= The Appleyards =

British children's TV soap opera (1952–1960)

The Appleyards is a British television soap opera for children, made and transmitted fortnightly by BBC Television across eleven series and one special from October 1952 to April 1957, plus a revival one-off in 1960, mostly from the BBC's Lime Grove Studios. It was initially produced and directed by Naomi Capon.

The series was initially transmitted live on a Thursday afternoon from 4:30 to 5 p.m. with a Sunday repeat, which was the same cast giving a second live performance. From the second series onwards in 1953 it was broadcast on Saturdays. The programme told the story of the home counties family Mr. and Mrs. Appleyard and their four children: John, Janet, Margaret and Tommy. They were usually accompanied by their neighbour and best friend Ronnie Grant.
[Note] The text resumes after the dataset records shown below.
-- ==== Sys2Proof/Certificates/Slice0/Obligations.lean ====
section
/-! DEFINITION. The statements for the provers. A statement that gives a next state in full says its frame with it:
`s.after slots events` and `s.unchanged …` change nothing of `s` but what they name, and `s.slots.set i …` changes no other
slot. Where a statement asks `c.latched = false`, the context was not due to close when the operation began, which holds
after every operation (`EveryOperationTestsTheLatch`). A statement over `Receives` is about the commands DGRAM_L and DGRAM_P
and, by the model's choice (log entry 2), about the packet's own row of the opcode table; `handleOf` names the handle of
such a row too. -/

open Sys2Proof Sys2Proof.Machine Sys2Proof.Config

/-! ### Codec -/

/-- ENCODE writes the header of R100 byte for byte, each field big-endian, and then the payload. -/
def Obligations.EncodeWritesHeaderAndPayload : Prop :=
  ∀ (now : U32) (p : Packet) (s : State),
    exec (.encode now p) s =
      .next (s.unchanged [] .ok
        (.bytes ([BitVec.ofNat 8 (p.type.toNat * 16 + 1), 0] ++ bigEndian 2 p.conn.toNat ++ bigEndian 4 p.ts.toNat ++
          bigEndian 4 p.tdiff.toNat ++ bigEndian 4 p.wnd.toNat ++ bigEndian 2 p.seq.toNat ++ bigEndian 2 p.ack.toNat ++
          p.payload.getD [])))

/-- DECODE answers SHORT below 20 bytes; any other byte string is a packet whose fields are the bytes of R101. -/
def Obligations.DecodeReadsHeaderAndPayload : Prop :=
  ∀ (now : U32) (B : Bytes) (s : State),
    (B.length < 20 → exec (.decode now B) s = .next (s.unchanged [] .short .none)) ∧
      (20 ≤ B.length →
        ∃ p : Packet, exec (.decode now B) s = .next (s.unchanged [] .ok (.packet p)) ∧
          p.type.toNat = (B.getD 0 0).toNat / 16 ∧ p.conn.toNat = bigEndianAt B 2 2 ∧ p.ts.toNat = bigEndianAt B 4 4 ∧
          p.tdiff.toNat = bigEndianAt B 8 4 ∧ p.wnd.toNat = bigEndianAt B 12 4 ∧ p.seq.toNat = bigEndianAt B 16 2 ∧
          p.ack.toNat = bigEndianAt B 18 2 ∧ p.payload = if B.length = 20 then none else some (B.drop 20))

/-- The round trip of R102 in both directions, with the length law of R104; re-encoding changes byte 0's low nibble and
byte 1 only. -/
def Obligations.CodecRoundTripAndLengths : Prop :=
  (∀ p : Packet, (encodePacket p).length = 20 + (p.payload.getD []).length) ∧
    (∀ p : Packet, p.payload ≠ some [] → decodePacket (encodePacket p) = some p) ∧
    ∀ B : Bytes, 20 ≤ B.length →
      ∃ p : Packet, decodePacket B = some p ∧ (p.payload.getD []).length = B.length - 20 ∧
        (p.payload = none ↔ B.length = 20) ∧
        (encodePacket p = B ↔ (B.getD 0 0).toNat % 16 = 1 ∧ B.getD 1 0 = 0) ∧
        encodePacket p = BitVec.ofNat 8 ((B.getD 0 0).toNat / 16 * 16 + 1) :: 0 :: B.drop 2

/-! ### Frames and instructions -/

/-- Decoding inverts encoding: every well-formed instruction, with every operand at every value. -/
def Obligations.DecodeInvertsEncode : Prop := ∀ i : Instr, WellFormed i → decode (encode i) = .ok i

/-- Encoding inverts decoding: a datagram's instruction holds every bit of it, and a command keeps its op code and its
clock sample. -/
def Obligations.EncodeInvertsDecode : Prop :=
  (∀ (now : U32) (rx : Rx) (B : Bytes) (i : Instr),
      decode (.datagram now rx B) = .ok i → WellFormed i ∧ encode i = .datagram now rx B) ∧
    ∀ (op : Byte) (now : U32) (a : Args) (i : Instr),
      decode (.command op now a) = .ok i → ∃ b : Args, encode i = .command op now b

/-- Some words written out from the tables of R82 and R87 decode to the instructions they stand for. -/
def Obligations.WrittenWordsDecode : Prop :=
  decode (.command 0x10 7 {}) = .ok (.listen 7) ∧
    decode (.command 0x18 100 { addr := [83], isn := 0x1000 }) = .ok (.connect 100 [83] 0x1000) ∧
    decode (.command 0x19 200 { c := 0, port := 12345 }) = .ok (.bound 200 0 12345) ∧
    decode (.command 0x20 400 { c := 1, bytes := [1, 2] }) = .ok (.write 400 1 [1, 2]) ∧
    decode (.command 0x28 5 { c := 2 }) = .ok (.tickRetx 5 2) ∧
    decode (.command 0x3A 6 { c := 3, which := 1, s := 9 }) = .ok (.ringPeek 6 3 1 9) ∧
    decode
        (.datagram 9 (.psock 0 [83])
          [0x21, 0, 0x30, 0x39, 0, 0, 1, 0x2C, 0, 0, 0, 0, 0, 4, 0, 0, 0x20, 0, 0x10, 0]) =
      .ok (.state 9 (.psock 0 [83])
        { ver := 1, ext := 0, conn := 0x3039, ts := 0x12C, tdiff := 0, wnd := 0x40000, seq := 0x2000, ack := 0x1000 }
        none) ∧
    decode
        (.datagram 9 (.lsock [67] 5)
          [1, 0, 0x30, 0x3A, 0, 0, 1, 0x90, 0, 0, 0, 0, 0, 4, 0, 0, 0x10, 1, 0x1F, 0xFF, 0x68, 0x65]) =
      .ok (.data 9 (.lsock [67] 5)
        { ver := 1, ext := 0, conn := 0x303A, ts := 0x190, tdiff := 0, wnd := 0x40000, seq := 0x1001, ack := 0x1FFF }
        (some [0x68, 0x65]))
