/-- Every operation on a legal context leaves one that is legal but for the latch. -/
theorem CtxOp.core {i : Nat} {c d : Ctx} (h : CtxOp i c d) (hc : CtxCore i c) : CtxCore i d := by
  cases h with
  | kept => exact hc
  | bound now port hr hb => exact CtxCore.bindAndSyn (r := ⟨c, []⟩) hc hr hb now port
  | ended now hs => exact CtxCore.requestEnd (r := ⟨c, []⟩) hc hs now
  | readEnded hs => exact hc.readEnd hs
  | written now b => exact CtxCore.acceptWrite (r := ⟨c, []⟩) hc now b
  | resent sa => exact hc.alive true
  | received now dup p hs hb hp =>
    have hbound : c.bound = true := hb.elim id fun ha => (hc.base.accepting_open ha).1
    exact CtxCore.recvOpen (r := ⟨c, []⟩) hc hs hbound now dup hp

/-! ### The table after an operation -/

/-- The same block but for what no rule of the machine reads: the outputs and the frames not yet taken. -/
structure SameBlock (s t : State) : Prop where
  slots : t.slots = s.slots
  lstate : t.lstate = s.lstate
  tring : t.tring = s.tring

theorem SameBlock.refl (s : State) : SameBlock s s := ⟨rfl, rfl, rfl⟩

theorem SameBlock.trans {s t u : State} (h : SameBlock s t) (k : SameBlock t u) : SameBlock s u :=
  ⟨k.slots.trans h.slots, k.lstate.trans h.lstate, k.tring.trans h.tring⟩

theorem SameBlock.ctx? {s t : State} (h : SameBlock s t) (j : Nat) : t.ctx? j = s.ctx? j := by
  rw [State.ctx?, h.slots, State.ctx?]

/-- Putting back the context that is there changes nothing. -/
theorem setSlot_ctx? {s : State} {i : Nat} {c : Ctx} (h : s.ctx? i = some c) : SameBlock (s.setSlot i (some c)) s := by
  refine ⟨?_, rfl, rfl⟩
  obtain ⟨hl, he⟩ := List.getElem?_eq_some_iff.1 (ctx?_eq_some.1 h)
  rw [setSlot_slots, ← he, List.set_getElem_self]

/-- The table keeps its size, the test ring, and every slot but `i`. -/
structure TableFrame (i : Nat) (s t : State) : Prop where
  size : t.maxConn = s.maxConn
  tring : t.tring = s.tring
  others : ∀ j, j ≠ i → t.ctx? j = s.ctx? j

theorem TableFrame.trans {i : Nat} {s t u : State} (h : TableFrame i s t) (k : TableFrame i t u) : TableFrame i s u :=
  ⟨k.size.trans h.size, k.tring.trans h.tring, fun j hj => (k.others j hj).trans (h.others j hj)⟩

theorem BlockFrame.table {i : Nat} {s t : State} (h : BlockFrame i s t) : TableFrame i s t :=
  ⟨h.size, h.tring, fun _ hj => h.ctx? hj⟩

theorem SameBlock.table {s t : State} (h : SameBlock s t) (i : Nat) : TableFrame i s t :=
  ⟨by rw [State.maxConn, h.slots, State.maxConn], h.tring, fun j _ => h.ctx? j⟩

/-- Every context of `t` is a context of `s`, related by `R`. -/
def Evolves (R : Ctx → Ctx → Prop) (s t : State) : Prop :=
  ∀ j d, t.ctx? j = some d → ∃ c, s.ctx? j = some c ∧ R c d

theorem Evolves.mono {R S : Ctx → Ctx → Prop} (hRS : ∀ c d, R c d → S c d) {s t : State} (h : Evolves R s t) :
    Evolves S s t := fun j d hd => (h j d hd).imp fun c => And.imp_right (hRS c d)

theorem Evolves.trans {s t u : State} (h : Evolves OpFrame s t) (k : Evolves OpFrame t u) : Evolves OpFrame s u := by
  intro j e he
  obtain ⟨d, hd, hde⟩ := k j e he
  obtain ⟨c, hc, hcd⟩ := h j d hd
  exact ⟨c, hc, hcd.trans hde⟩

theorem SameBlock.evolves {s t : State} (h : SameBlock s t) : Evolves OpFrame s t :=
  fun j d hd => ⟨d, by rw [← h.ctx? j]; exact hd, .refl d⟩

/-- An operation on one slot. -/
theorem TableFrame.evolves {R : Ctx → Ctx → Prop} (hR : ∀ c, R c c) {i : Nat} {s t : State} (h : TableFrame i s t)
    (hi : ∀ d, t.ctx? i = some d → ∃ c, s.ctx? i = some c ∧ R c d) : Evolves R s t := by
  intro j d hd
  by_cases hj : j = i
  · subst hj; exact hi d hd
  · exact ⟨d, by rw [← h.others j hj]; exact hd, hR d⟩

/-- A context that is not latched, and a FREE slot, end the operation as they are (R127). -/
theorem endOfOp_slot {i : Nat} {s : State} {c : Ctx} (h : s.ctx? i = some c) :
    (endOfOp i s).ctx? i =
      if c.latched then
        if c.role = .connect then some { c with state := .closed, grace := true } else none
      else some c := by
  cases hl : c.latched with
  | false => rw [endOfOp_unlatched h hl]; simpa using h
  | true => rw [endOfOp_latched h hl, teardown_slot h]; simp

/-- The slot after a forced close (R128). -/
theorem forceClose_slot {i : Nat} {s : State} {c d : Ctx} (h : s.ctx? i = some d) (hs : c.state ≠ .closed)
    (mode : CloseMode) :
    (forceClose i c mode s).ctx? i =
      if c.role = .connect ∧ mode = .normal then
        some { c with pw := none, endReq := true, state := .closed, grace := true }
      else none := by
  rw [forceClose_open hs, teardown_slot (d := d) (by split <;> simpa using h)]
It was of its time but also a groundbreaking family sitcom, popular with both adults and children alike but particularly the latter who saw it as an embodiment of their own family. The catchy light music signature tune came from the Chappell Record Library and was called "Looking Around" by Colin Smith (real name is Rhys Donald Lloyd Thomas), recorded by conductor Robert Farnon.

A reunion programme, Christmas with the Appleyards, went out at Christmas 1960.

==Archive status==
Almost all of the programme's episodes were aired live and never recorded. Only one episode (entitled "Family Treat" and originally aired on 29 December 1956) of the entire run of 77 exists in television archives as of 2017, and can be found on YouTube.